I designed a cloud-native platform that allowed the company to safely move from a single on-premise server to a scalable, production-ready architecture tailored for hospitals and medical labs. The core idea was a central platform for the client, with fully isolated environments for each hospital or lab, ensuring security, performance, and operational simplicity from day one.

I started by laying down strong cloud foundations in GCP. This included defining IAM users, groups, and service accounts with least-privilege access, setting organization policies, and structuring projects to clearly separate internal development from production. Logging and monitoring were centralized in dedicated projects using log sinks, providing full auditability and visibility across the platform. Networking followed a hub-and-spoke model, isolating internal environments from production while tightly controlling traffic through firewall rules, network tags, and Cloud NAT with IAM-authenticated tunnels.

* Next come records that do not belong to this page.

-- ==== Sys2Proof/Machine/ExecLink.lean ====
section
/-! DEFINITION. Meanings of the Stack link frames, messages and commands (16_stack_link.md). -/

namespace Sys2Proof.Machine

/-- STACK_FRAME (R331). A tick frame is received on a port and its ack, credit and slots are handled. -/
def execStackFrame (p : Fin 4) (sq : Byte) (ack : Byte) (credit : Byte) (slots : List Msg) (s : State) : Host.Outcome State Fault Refusal :=
  finish (s.frameRx p sq ack credit slots)

/-- STACK_FRAME_SEND (R339). At cycle 540 a port starts its frame and fills its six slots. -/
def execStackFrameSend (p : Fin 4) (s : State) : Host.Outcome State Fault Refusal :=
  finish (s.frameSend p)

/-- STK_PORT_UP (R333). 64 consecutive valid frames put a training port UP. -/
def execStkPortUp (p : Fin 4) (far : BitVec 14) (s : State) : Host.Outcome State Fault Refusal :=
  finish (s.portUpRx p far)

/-- STK_PORT_DOWN (R333). A port loses lock or frames and goes DOWN. -/
def execStkPortDown (p : Fin 4) (lockLost : Bool) (s : State) : Host.Outcome State Fault Refusal :=
  finish (s.portDownRx p lockLost)

/-- STK_NODE_WRITE (R333). A write to STK_NODE.id sends every UP port back to TRAINING. -/
def execStkNodeWrite (ini : Initiator) (id : BitVec 14) (s : State) : Host.Outcome State Fault Refusal :=
  finish (s.regWrite ini 0xB0004 (zext id))

/-- STK_PORT_RETRAIN (R333). A write of STK_PORT_CTRL.retrain returns the port to TRAINING. -/
def execStkPortRetrain (ini : Initiator) (p : Fin 4) (s : State) : Host.Outcome State Fault Refusal :=
  finish (s.regWrite ini (stkA p.val 0) ((s.reg (stkA p.val 0) &&& 0x80000000) ||| 1))

/-- STK_PORT_CLR (R335). A write of STK_PORT_CTRL.clr clears the port error counters. -/
def execStkPortClr (ini : Initiator) (p : Fin 4) (s : State) : Host.Outcome State Fault Refusal :=
  finish (s.regWrite ini (stkA p.val 0) ((s.reg (stkA p.val 0) &&& 0x80000000) ||| 2))

/-- CTRL_MESSAGE (R336). A CTRL message is queued for SRECV or relayed. -/
def execCtrlMessage (p : Fin 4) (m : Msg) (s : State) : Host.Outcome State Fault Refusal :=
  finish (s.msgRx p m false)

/-- LOG_MESSAGE (R336). A LOG message is queued for SRECV or relayed. -/
def execLogMessage (p : Fin 4) (m : Msg) (s : State) : Host.Outcome State Fault Refusal :=
  finish (s.msgRx p m true)

/-- LEAD_RETURN (R370). A CTRL message of type 0x30 announcing a lead return is delivered to SRECV. -/
def execLeadReturn (p : Fin 4) (src : BitVec 14) (tk : Word) (id : Half) (s : State) : Host.Outcome State Fault Refusal :=
  finish (s.msgRx p (mkMsg 1 0x30 s.node src.toNat (wBytes tk ++ leBytes 2 id.toNat)) false)

/-- STK_IMPORT_STALE (R343). An import's age reaches the stale limit. -/
def execStkImportStale (i : Fin 32) (s : State) : Host.Outcome State Fault Refusal :=
  finish (s.importStale i)

/-- STK_CREDIT_STALL (R341). A class waits without credit for the stall limit. -/
def execStkCreditStall (p : Fin 4) (c : Fin 4) (s : State) : Host.Outcome State Fault Refusal :=
  finish (s.creditStall p c)

/-- STK_LEAD_CHANGE (R342). A write to STK_CLU changes the cluster role or lead. -/
def execStkLeadChange (ini : Initiator) (v : Word) (s : State) : Host.Outcome State Fault Refusal :=
  finish (s.regWrite ini 0xB000C v)

end Sys2Proof.Machine
end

Each hospital or lab was provisioned with its own dedicated Windows Server VM in the production project. These VMs were fully isolated from one another at both the network and identity level, preventing any lateral access between labs and ensuring that no customer could access training datasets or data from other organizations. Labs were only able to upload and label data, while hospitals could submit studies and receive predictions, with all operations logged by default.

To enable medical imaging workflows, I migrated approximately 40 TB of anonymized DICOM data into Google Cloud Healthcare DICOM stores. Anonymization was enforced by default, and new datasets followed the same guarantees. Labs interacted with the system through a DICOM viewer installed on their dedicated VM, allowing them to upload, visualize, and label images. Labeling metadata was stored in BigQuery, enabling downstream use by the data science team without exposing raw datasets.

Scalability was achieved through infrastructure automation. I built reusable Terraform modules that acted as blueprints for onboarding new hospitals or labs. Provisioning a new environment required only adding a small configuration block for a new module instance and running a Terraform plan and apply, with state safely stored in GCS. VM provisioning, security configuration, and software installation were fully automated via startup scripts, including the installation of Java, Jenkins, and the DICOM viewer. Once provisioning completed, no further manual setup was required.

Operational complexity was kept intentionally low to accommodate a team of data scientists with no DevOps background. Jenkins handled in-VM automation tasks, while logging and monitoring were enabled by default with preconfigured dashboards. The result was a repeatable, secure, and low-maintenance platform that the data science team could operate independently, while labs and hospitals interacted only with their isolated environments.

The solution was validated through iterative demos and hands-on use by the client. Once deployed, labs were finally able to use the platform reliably, performance issues disappeared, and onboarding new hospitals became a predictable and fast process, turning a stalled research prototype into a system that could be used in real clinical workflows.

Impact & Results

Unblocked the transition from research to production, enabling hospitals and labs to reliably use the ML model in real clinical workflows.
Enabled early detection of cervical cancer by making the model accessible to medical institutions, directly supporting better and earlier treatment decisions.
Eliminated performance bottlenecks by replacing a single on-premise server with isolated, cloud-based environments per hospital and lab.
Reduced onboarding of new hospitals and labs to a repeatable, low-risk process using reusable Terraform blueprints.
Allowed new clients to be onboarded with minimal effort, requiring only the provisioning of a new VM rather than manual setup.
Established a secure-by-default platform with isolated access, centralized logging, and full auditability for sensitive medical workflows.
Minimized operational overhead, allowing data scientists with no prior cloud experience to operate and extend the platform independently.
Enabled the client to scale adoption and begin generating revenue from a previously stalled research prototype.